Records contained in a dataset
━━━━━━
/-! ## wireOut -/

@[simp] theorem State.wireOut_par (ws : List WireRec) (s : State) : (s.wireOut ws).par = s.par := rfl
@[simp] theorem State.wireOut_txBuf (ws : List WireRec) (s : State) : (s.wireOut ws).txBuf = s.txBuf := rfl
@[simp] theorem State.wireOut_txStatus (ws : List WireRec) (s : State) : (s.wireOut ws).txStatus = s.txStatus := rfl
@[simp] theorem State.wireOut_rxBuf (ws : List WireRec) (s : State) : (s.wireOut ws).rxBuf = s.rxBuf := rfl
@[simp] theorem State.wireOut_spi (ws : List WireRec) (s : State) : (s.wireOut ws).spi = s.spi := rfl
@[simp] theorem State.wireOut_cfgValid (ws : List WireRec) (s : State) : (s.wireOut ws).cfgValid = s.cfgValid := rfl
@[simp] theorem State.wireOut_tunables (ws : List WireRec) (s : State) : (s.wireOut ws).tunables = s.tunables := rfl
@[simp] theorem State.wireOut_cal (ws : List WireRec) (s : State) : (s.wireOut ws).cal = s.cal := rfl
@[simp] theorem State.wireOut_xport (ws : List WireRec) (s : State) : (s.wireOut ws).xport = s.xport := rfl
@[simp] theorem State.wireOut_kbd (ws : List WireRec) (s : State) : (s.wireOut ws).kbd = s.kbd := rfl
@[simp] theorem State.wireOut_slots (ws : List WireRec) (s : State) : (s.wireOut ws).slots = s.slots := rfl
@[simp] theorem State.wireOut_led (ws : List WireRec) (s : State) : (s.wireOut ws).led = s.led := rfl
@[simp] theorem State.wireOut_initDone (ws : List WireRec) (s : State) : (s.wireOut ws).initDone = s.initDone := rfl
@[simp] theorem State.wireOut_gpeArmed (ws : List WireRec) (s : State) : (s.wireOut ws).gpeArmed = s.gpeArmed := rfl
@[simp] theorem State.wireOut_err (ws : List WireRec) (s : State) : (s.wireOut ws).err = s.err := rfl
@[simp] theorem State.wireOut_events (ws : List WireRec) (s : State) : (s.wireOut ws).events = s.events := rfl
@[simp] theorem State.wireOut_log (ws : List WireRec) (s : State) : (s.wireOut ws).log = s.log := rfl
@[simp] theorem State.wireOut_wire (ws : List WireRec) (s : State) : (s.wireOut ws).wire = s.wire ++ ws := rfl
@[simp] theorem State.wireOut_host (ws : List WireRec) (s : State) : (s.wireOut ws).host = s.host := rfl
@[simp] theorem State.wireOut_returns (ws : List WireRec) (s : State) : (s.wireOut ws).returns = s.returns := rfl
@[simp] theorem State.wireOut_result (ws : List WireRec) (s : State) : (s.wireOut ws).result = s.result := rfl
@[simp] theorem State.wireOut_dev (ws : List WireRec) (s : State) : (s.wireOut ws).dev = s.dev := rfl
@[simp] theorem State.wireOut_stim (ws : List WireRec) (s : State) : (s.wireOut ws).stim = s.stim := rfl
@[simp] theorem State.wireOut_draws (ws : List WireRec) (s : State) : (s.wireOut ws).draws = s.draws := rfl

/-! ## giveBack -/

@[simp] theorem State.giveBack_par (r : HostRet) (s : State) : (s.giveBack r).par = s.par := rfl
@[simp] theorem State.giveBack_txBuf (r : HostRet) (s : State) : (s.giveBack r).txBuf = s.txBuf := rfl
@[simp] theorem State.giveBack_txStatus (r : HostRet) (s : State) : (s.giveBack r).txStatus = s.txStatus := rfl
@[simp] theorem State.giveBack_rxBuf (r : HostRet) (s : State) : (s.giveBack r).rxBuf = s.rxBuf := rfl
@[simp] theorem State.giveBack_spi (r : HostRet) (s : State) : (s.giveBack r).spi = s.spi := rfl
@[simp] theorem State.giveBack_cfgValid (r : HostRet) (s : State) : (s.giveBack r).cfgValid = s.cfgValid := rfl
@[simp] theorem State.giveBack_tunables (r : HostRet) (s : State) : (s.giveBack r).tunables = s.tunables := rfl
@[simp] theorem State.giveBack_cal (r : HostRet) (s : State) : (s.giveBack r).cal = s.cal := rfl
@[simp] theorem State.giveBack_xport (r : HostRet) (s : State) : (s.giveBack r).xport = s.xport := rfl
@[simp] theorem State.giveBack_kbd (r : HostRet) (s : State) : (s.giveBack r).kbd = s.kbd := rfl
@[simp] theorem State.giveBack_slots (r : HostRet) (s : State) : (s.giveBack r).slots = s.slots := rfl
@[simp] theorem State.giveBack_led (r : HostRet) (s : State) : (s.giveBack r).led = s.led := rfl
@[simp] theorem State.giveBack_initDone (r : HostRet) (s : State) : (s.giveBack r).initDone = s.initDone := rfl
@[simp] theorem State.giveBack_gpeArmed (r : HostRet) (s : State) : (s.giveBack r).gpeArmed = s.gpeArmed := rfl
@[simp] theorem State.giveBack_err (r : HostRet) (s : State) : (s.giveBack r).err = s.err := rfl
@[simp] theorem State.giveBack_events (r : HostRet) (s : State) : (s.giveBack r).events = s.events := rfl
@[simp] theorem State.giveBack_log (r : HostRet) (s : State) : (s.giveBack r).log = s.log := rfl
@[simp] theorem State.giveBack_wire (r : HostRet) (s : State) : (s.giveBack r).wire = s.wire := rfl
@[simp] theorem State.giveBack_host (r : HostRet) (s : State) : (s.giveBack r).host = .ready := rfl
@[simp] theorem State.giveBack_returns (r : HostRet) (s : State) : (s.giveBack r).returns = s.returns ++ [r] := rfl
@[simp] theorem State.giveBack_result (r : HostRet) (s : State) : (s.giveBack r).result = s.result := rfl
@[simp] theorem State.giveBack_dev (r : HostRet) (s : State) : (s.giveBack r).dev = s.dev := rfl
@[simp] theorem State.giveBack_stim (r : HostRet) (s : State) : (s.giveBack r).stim = s.stim := rfl
@[simp] theorem State.giveBack_draws (r : HostRet) (s : State) : (s.giveBack r).draws = s.draws := rfl

/-! ## setResult -/

@[simp] theorem State.setResult_par (r : OpResult) (s : State) : (s.setResult r).par = s.par := rfl
@[simp] theorem State.setResult_txBuf (r : OpResult) (s : State) : (s.setResult r).txBuf = s.txBuf := rfl
@[simp] theorem State.setResult_txStatus (r : OpResult) (s : State) : (s.setResult r).txStatus = s.txStatus := rfl
@[simp] theorem State.setResult_rxBuf (r : OpResult) (s : State) : (s.setResult r).rxBuf = s.rxBuf := rfl
@[simp] theorem State.setResult_spi (r : OpResult) (s : State) : (s.setResult r).spi = s.spi := rfl
@[simp] theorem State.setResult_cfgValid (r : OpResult) (s : State) : (s.setResult r).cfgValid = s.cfgValid := rfl
@[simp] theorem State.setResult_tunables (r : OpResult) (s : State) : (s.setResult r).tunables = s.tunables := rfl
@[simp] theorem State.setResult_cal (r : OpResult) (s : State) : (s.setResult r).cal = s.cal := rfl
@[simp] theorem State.setResult_xport (r : OpResult) (s : State) : (s.setResult r).xport = s.xport := rfl
@[simp] theorem State.setResult_kbd (r : OpResult) (s : State) : (s.setResult r).kbd = s.kbd := rfl
@[simp] theorem State.setResult_slots (r : OpResult) (s : State) : (s.setResult r).slots = s.slots := rfl
@[simp] theorem State.setResult_led (r : OpResult) (s : State) : (s.setResult r).led = s.led := rfl
@[simp] theorem State.setResult_initDone (r : OpResult) (s : State) : (s.setResult r).initDone = s.initDone := rfl
@[simp] theorem State.setResult_gpeArmed (r : OpResult) (s : State) : (s.setResult r).gpeArmed = s.gpeArmed := rfl
@[simp] theorem State.setResult_err (r : OpResult) (s : State) : (s.setResult r).err = s.err := rfl
@[simp] theorem State.setResult_events (r : OpResult) (s : State) : (s.setResult r).events = s.events := rfl
@[simp] theorem State.setResult_log (r : OpResult) (s : State) : (s.setResult r).log = s.log := rfl
@[simp] theorem State.setResult_wire (r : OpResult) (s : State) : (s.setResult r).wire = s.wire := rfl
@[simp] theorem State.setResult_host (r : OpResult) (s : State) : (s.setResult r).host = s.host := rfl
@[simp] theorem State.setResult_returns (r : OpResult) (s : State) : (s.setResult r).returns = s.returns := rfl
@[simp] theorem State.setResult_result (r : OpResult) (s : State) : (s.setResult r).result = r := rfl
@[simp] theorem State.setResult_dev (r : OpResult) (s : State) : (s.setResult r).dev = s.dev := rfl
@[simp] theorem State.setResult_stim (r : OpResult) (s : State) : (s.setResult r).stim = s.stim := rfl
@[simp] theorem State.setResult_draws (r : OpResult) (s : State) : (s.setResult r).draws = s.draws := rfl

/-! ## drawn -/

@[simp] theorem State.drawn_par (s : State) : (s.drawn).par = s.par := rfl
@[simp] theorem State.drawn_txBuf (s : State) : (s.drawn).txBuf = s.txBuf := rfl
@[simp] theorem State.drawn_txStatus (s : State) : (s.drawn).txStatus = s.txStatus := rfl
@[simp] theorem State.drawn_rxBuf (s : State) : (s.drawn).rxBuf = s.rxBuf := rfl
@[simp] theorem State.drawn_spi (s : State) : (s.drawn).spi = s.spi := rfl
@[simp] theorem State.drawn_cfgValid (s : State) : (s.drawn).cfgValid = s.cfgValid := rfl
@[simp] theorem State.drawn_tunables (s : State) : (s.drawn).tunables = s.tunables := rfl
@[simp] theorem State.drawn_cal (s : State) : (s.drawn).cal = s.cal := rfl
@[simp] theorem State.drawn_xport (s : State) : (s.drawn).xport = s.xport := rfl
@[simp] theorem State.drawn_kbd (s : State) : (s.drawn).kbd = s.kbd := rfl
@[simp] theorem State.drawn_slots (s : State) : (s.drawn).slots = s.slots := rfl
@[simp] theorem State.drawn_led (s : State) : (s.drawn).led = s.led := rfl
@[simp] theorem State.drawn_initDone (s : State) : (s.drawn).initDone = s.initDone := rfl
@[simp] theorem State.drawn_gpeArmed (s : State) : (s.drawn).gpeArmed = s.gpeArmed := rfl
@[simp] theorem State.drawn_err (s : State) : (s.drawn).err = s.err := rfl
@[simp] theorem State.drawn_events (s : State) : (s.drawn).events = s.events := rfl
@[simp] theorem State.drawn_log (s : State) : (s.drawn).log = s.log := rfl
@[simp] theorem State.drawn_wire (s : State) : (s.drawn).wire = s.wire := rfl
@[simp] theorem State.drawn_host (s : State) : (s.drawn).host = s.host := rfl
@[simp] theorem State.drawn_returns (s : State) : (s.drawn).returns = s.returns := rfl
@[simp] theorem State.drawn_result (s : State) : (s.drawn).result = s.result := rfl
@[simp] theorem State.drawn_dev (s : State) : (s.drawn).dev = s.dev := rfl
@[simp] theorem State.drawn_stim (s : State) : (s.drawn).stim = s.stim := rfl
@[simp] theorem State.drawn_draws (s : State) : (s.drawn).draws = s.draws + 1 := rfl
━━━━━━
§ **WHAT THIS TASK INVOLVES**
Make an exact copy of every line from the one with "(s.drawn).cal = s.cal := rfl" to the end of the data, with the first and last of those lines included.

§ **EXERCISE OUTPUT**
@[simp] theorem State.drawn_cal (s : State) : (s.drawn).cal = s.cal := rfl
@[simp] theorem State.drawn_xport (s : State) : (s.drawn).xport = s.xport := rfl
@[simp] theorem State.drawn_kbd (s : State) : (s.drawn).kbd = s.kbd := rfl
@[simp] theorem State.drawn_slots (s : State) : (s.drawn).slots = s.slots := rfl
@[simp] theorem State.drawn_led (s : State) : (s.drawn).led = s.led := rfl
@[simp] theorem State.drawn_initDone (s : State) : (s.drawn).initDone = s.initDone := rfl
@[simp] theorem State.drawn_gpeArmed (s : State) : (s.drawn).gpeArmed = s.gpeArmed := rfl
@[simp] theorem State.drawn_err (s : State) : (s.drawn).err = s.err := rfl
@[simp] theorem State.drawn_events (s : State) : (s.drawn).events = s.events := rfl
@[simp] theorem State.drawn_log (s : State) : (s.drawn).log = s.log := rfl
@[simp] theorem State.drawn_wire (s : State) : (s.drawn).wire = s.wire := rfl
@[simp] theorem State.drawn_host (s : State) : (s.drawn).host = s.host := rfl
@[simp] theorem State.drawn_returns (s : State) : (s.drawn).returns = s.returns := rfl
@[simp] theorem State.drawn_result (s : State) : (s.drawn).result = s.result := rfl
@[simp] theorem State.drawn_dev (s : State) : (s.drawn).dev = s.dev := rfl
@[simp] theorem State.drawn_stim (s : State) : (s.drawn).stim = s.stim := rfl
@[simp] theorem State.drawn_draws (s : State) : (s.drawn).draws = s.draws + 1 := rfl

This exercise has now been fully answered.